What’s also hard is I feel less relevant now. I have friends with and without kids, and I can say that when it’s a mixed group, there is less interest in the people who don’t have kids, and it sometimes feels like the people with kids have more vibrant lives.
Here’s what I would advise:
– Talk to people with and without kids, and people who regret it and don’t regret it.
– Realize that the Cheerios and yogurt everywhere phase is just a few years; it gets different over time.
– Read the book ‘Decisive’ by Chip and Dan Heath. It has a great framework for how to make a big decision.
– Realize that yes, with kids, maybe you won’t have as much time for you – but that is temporary. And with one kid, you can probably build some time in for yourself/your friends/exercise/travel/pets.
– Think of how you can ‘scooch’ towards a decision… getting your fertility tested, for instance. Toss the birth control for a month just to see how it feels. Freeze your eggs, for optionality, as others have said.

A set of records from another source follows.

-- ==== Sys2Proof/Safety.lean ====
section
/-! DEFINITION. What statements about the part are made of: the time a command takes, a request that its port may serve
and the state that answers it, and the invariants that every step keeps. -/

namespace Sys2Proof.Machine

/-! ## Commands -/

/-- The microseconds that pass before a command is taken; POWER_ON starts the time base again (log 1). -/
def elapsedBefore : Instr → Nat
  | .powerOn _ => 0
  | .reelReport dt _ => dt
  | .presenceTimerExpiry dt => dt
  | .wheelTransition dt _ _ _ => dt
  | .wheelHistorySample dt => dt
  | .driveReport dt => dt
  | .driveFreshExpiry dt => dt
  | .frameBoundary dt => dt
  | .sensorWriteStart dt => dt
  | .sensorWriteComplete dt => dt
  | .commitDeadlineExpiry dt => dt
  | .strobeWindowOpen dt => dt
  | .strobeWindowClose dt => dt
  | .thermalPollDue dt _ => dt
  | .pollTransactionEnd dt _ => dt
  | .busTimeout dt => dt
  | .headHistorySample dt => dt
  | .axisStep dt _ => dt
  | .axisRest dt _ => dt
  | .indexPass dt _ => dt
  | .homingLimit dt _ => dt
  | .tetherFrameArrival dt _ => dt
  | .tetherFrameError dt _ => dt
  | .linkAliveTimeout dt => dt
  | .messageBegin dt => dt
  | .messageEnd dt => dt
  | .csFalling dt => dt
  | .carriageFrameArrival dt _ => dt
  | .carriageFrameError dt _ => dt
  | .csRising dt _ => dt
  | .replyDelivered dt _ => dt
  | .portReset dt => dt
  | .portResetRelease dt => dt
  | .requestBadKind dt _ => dt
  | .chainageQuery dt _ => dt
  | .setDatum dt _ => dt
  | .setSetting dt _ => dt
  | .getSetting dt _ => dt
  | .headHome dt _ => dt
  | .headMove dt _ => dt
  | .headStop dt _ => dt
  | .headPark dt _ => dt
  | .headRelease dt _ => dt
  | .headQuery dt _ => dt
  | .lampQuery dt _ => dt
  | .still dt _ => dt
  | .markPoint dt _ => dt
  | .openObs dt _ => dt
  | .closeObs dt _ => dt
  | .voidObs dt _ => dt
  | .annotate dt _ => dt
  | .readLog dt _ => dt
  | .trimLog dt _ => dt
  | .readStamps dt _ => dt
  | .conditionsQuery dt _ => dt
  | .ackConditions dt _ => dt
  | .restartSurvey dt _ => dt
  | .startupWriteComplete dt => dt
  | .pixelArrival dt _ _ _ => dt
  | .strayByte dt _ => dt

/-- The command that serves a request of a KIND on a link (spec/12 R203); DRIVE REPORT is served on CARRIAGE alone and
has no link. -/
def servedBy (dt : Nat) (l : Link) (kind : Byte) : Option Instr :=
  match kind.toNat with
  | 0x10 => some (.chainageQuery dt l)
  | 0x11 => some (.setDatum dt l)
  | 0x18 => some (.setSetting dt l)
  | 0x19 => some (.getSetting dt l)
  | 0x20 => some (.headHome dt l)
  | 0x21 => some (.headMove dt l)
  | 0x22 => some (.headStop dt l)
  | 0x23 => some (.headPark dt l)
  | 0x24 => some (.headRelease dt l)
  | 0x25 => some (.headQuery dt l)
  | 0x28 => some (.lampQuery dt l)
  | 0x2C => some (.still dt l)
  | 0x30 => some (.markPoint dt l)
  | 0x31 => some (.openObs dt l)
  | 0x32 => some (.closeObs dt l)
  | 0x33 => some (.voidObs dt l)
  | 0x34 => some (.annotate dt l)
  | 0x35 => some (.readLog dt l)
  | 0x36 => some (.trimLog dt l)
  | 0x38 => some (.readStamps dt l)
  | 0x3C => some (.conditionsQuery dt l)
  | 0x3D => some (.ackConditions dt l)
  | 0x3F => some (.restartSurvey dt l)
  | _ => none

/-- A request is the oldest of its link's queue and the port allows service (spec/10 R188). -/
def State.readyFor (s : State) (l : Link) (f : Frame) (rest : List Frame) : Prop :=
  s.requests l = f :: rest ∧ s.canServe l = true

/-- The state in which an owning block takes a request: time has passed and the request has left its queue. -/
def State.taken (s : State) (dt : Nat) (l : Link) (rest : List Frame) : State := (s.elapse dt).putRequests l rest

/-- The state with the reply to a request sent: its TAG, its KIND plus 0x80, a status and content (spec/12 R203). -/
def State.answered (s : State) (l : Link) (f : Frame) (st : Status) (content : List Byte) : State :=
  s.reply l ⟨f.tag, f.kind + 0x80, u8 st.code ++ content⟩

/-! ## Invariants -/

/-- Every numeric setting lies in the range of the settings table, every overlay text is at most 40 codes long
(spec/11 R195). -/
def SettingsOk (s : Settings) : Prop :=
  (∀ k : NumId, k.line.lo ≤ s.num k ∧ s.num k ≤ k.line.hi) ∧ ∀ n : Fin 4, s.texts[n].length ≤ 40

/-- The Reckoner's bounds: S within 0 to the S_max in effect (spec/02 R34), F within 1,000 m (R36), v_s within
2,000 mm/s (R37), the slip count 16-bit (R30), and a pending datum within its range (R44). -/
def ReckonerOk (c : Reckoner) : Prop :=
  0 ≤ c.slack ∧ c.slack ≤ c.eff.slackMax ∧ c.eff.slackMax ≤ 10000000 ∧
    -1000000000 ≤ c.anchor.f ∧ c.anchor.f ≤ 1000000000 ∧
    -2000 ≤ c.speed ∧ c.speed ≤ 2000 ∧ c.slipCount ≤ 65535 ∧
    ∀ v, c.pendingDatum = some v → -999999 ≤ v ∧ v ≤ 999999

/-- The stamp ring: at most 128 stamps with consecutive frame numbers up to the one before c, each cursor within the
held stamps or one past the newest (spec/06 R125). -/
def RingOk (s : State) : Prop :=
  s.stu.stamps.length ≤ 128 ∧
    s.stu.stamps.map (·.frame)
      = (List.range s.stu.stamps.length).map (fun i => s.fxc.counter - BitVec.ofNat 32 (s.stu.stamps.length - i)) ∧
    ∀ l : Link, (s.fxc.counter - s.stu.cursor l).toNat ≤ s.stu.stamps.length

/-- The observation log: at most 96 records in strictly increasing id order below the next id, at most 4 of them OPEN,
only CONTINUOUS ones OPEN, an end exactly on the CLOSED CONTINUOUS ones; the guard memory lists POINT records that are
not VOID and have a start (spec/08 section 8.1, R147, R151). -/
def LogOk (o : ObsLog) : Prop :=
  o.records.length ≤ 96 ∧ 1 ≤ o.nextId ∧ o.nextId ≤ 65536 ∧
    (o.records.map (·.id)).Pairwise (· < ·) ∧
    (∀ r ∈ o.records, 1 ≤ r.id ∧ r.id < o.nextId) ∧
    o.openOnes.length ≤ 4 ∧
    (∀ r ∈ o.records, r.state = .opened → r.kind = .continuous) ∧
    (∀ r ∈ o.records, r.finish.isSome = (r.kind == .continuous && r.state == .closed)) ∧
    o.guardMemory.Pairwise (· < ·) ∧
    ∀ g ∈ o.guardMemory, ∃ r ∈ o.records, r.id = g ∧ r.kind = .point ∧ r.state ≠ .voided ∧ r.start.isSome

/-- The head: with the lock HELD no surface operation is in flight (spec/05 R109), parks and only parks are CARRIAGE's,
the demand is raised exactly while the clearance is not NONE (R102), no axis moves before clearance is GIVEN
(spec/03 R65), start pending waits for clearance, with no operation in flight nothing moves or is to move and no clearance is asked
for, homed positions lie in their ranges (R100), and each speed limit lies in 1 to its axis's maximum (R99). -/
def HeadOk (s : State) : Prop :=
  (s.hdp.lock = true → ∀ o, s.hdp.op = some o → o.kind = .park) ∧
    (∀ o, s.hdp.op = some o → (o.kind = .park ↔ o.origin = .carriage)) ∧
    (s.hdp.demand = true ↔ s.fxc.clearance ≠ .unasked) ∧
    (s.hdp.atRest = false → s.fxc.clearance = .given) ∧
    (s.hdp.anyPending = true → s.fxc.clearance = .waiting) ∧
    (s.hdp.op = none → s.hdp.finished = true ∧ s.fxc.clearance = .unasked) ∧
    (∀ p, s.hdp.pan.pos = some p → 0 ≤ p ∧ p ≤ 3599) ∧
    (∀ p, s.hdp.tilt.pos = some p → -1350 ≤ p ∧ p ≤ 1350) ∧
    ∀ ax : Axis, 1 ≤ (s.hdp.axis ax).limit ∧ (s.hdp.axis ax).limit ≤ maxSpeed ax

/-- The ports: queue depths (spec/10 R179, R186, R188, R189), nothing queued on a LOST tether (R182), the link-alive
timer running exactly while UP (R181), and no refusal waiting beside an empty slot (R186). -/
def PortsOk (s : State) : Prop :=
  s.tlp.requests.length ≤ 4 ∧ s.tlp.replies ≤ 4 ∧ s.tlp.refusals ≤ 4 ∧ s.tlp.transmit.count .attention ≤ 1 ∧
    s.cgp.requests.length ≤ 4 ∧ s.cgp.refusals.length ≤ 4 ∧
    (s.cgp.slot = none → s.cgp.refusals = []) ∧
    (s.tlp.up = s.tlp.alive.isSome) ∧
    (s.tlp.up = false → s.tlp.requests = [] ∧ s.tlp.transmit = [])

/-- The ceiling that goes with a thermal state (spec/04 R90). -/
def ThermalOk (m : ThermalMonitor) : Prop :=
  match m.state with
  | .normal => m.ceiling = 1000
  | .derate => 200 ≤ m.ceiling ∧ m.ceiling ≤ 1000
  | .shutdown => m.ceiling = 0
  | .fault => m.ceiling = 400

/-- A set that a frame may be taken with: exposure in 20 to Tf - 6,000, gain in 16 to 256, level in 0 to 1000
(spec/03 R64). -/
def SetOk (period : Nat) (f : FrameSet) : Prop :=
  20 ≤ f.exposure ∧ f.exposure ≤ period - 6000 ∧ 16 ≤ f.gain ∧ f.gain ≤ 256 ∧ f.level ≤ 1000

/-- Every set of the pipeline is one that a frame may be taken with (spec/03 R64), and I_thermal goes with the thermal
state (spec/04 R90). -/
def PipelineOk (s : State) : Prop :=
  ThermalOk s.ltm ∧ SetOk s.fxc.period s.fxc.current.set ∧
    (∀ p, s.fxc.ended = some p → SetOk s.fxc.period p.set) ∧
    ∀ c ∈ s.fxc.commits, SetOk s.fxc.period c.set

end Sys2Proof.Machine
end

– Talk seriously about whether you could/would do the adoption or fostering route. If you ‘age out’ of having biological kids, there are still options for becoming a parent, and plenty of kids that are not infants that may be more ‘age appropriate’ matches at that point.
– Embrace pets! I absolutely love being a doggy mama. I wish I had gotten a dog sooner, since I may have realized sooner that I could be a fine mama to a human baby.
– Realize that your relationship with your career can change, making room for other things.
I hope this helps. I know it’s a minority view here. Very open to feedback.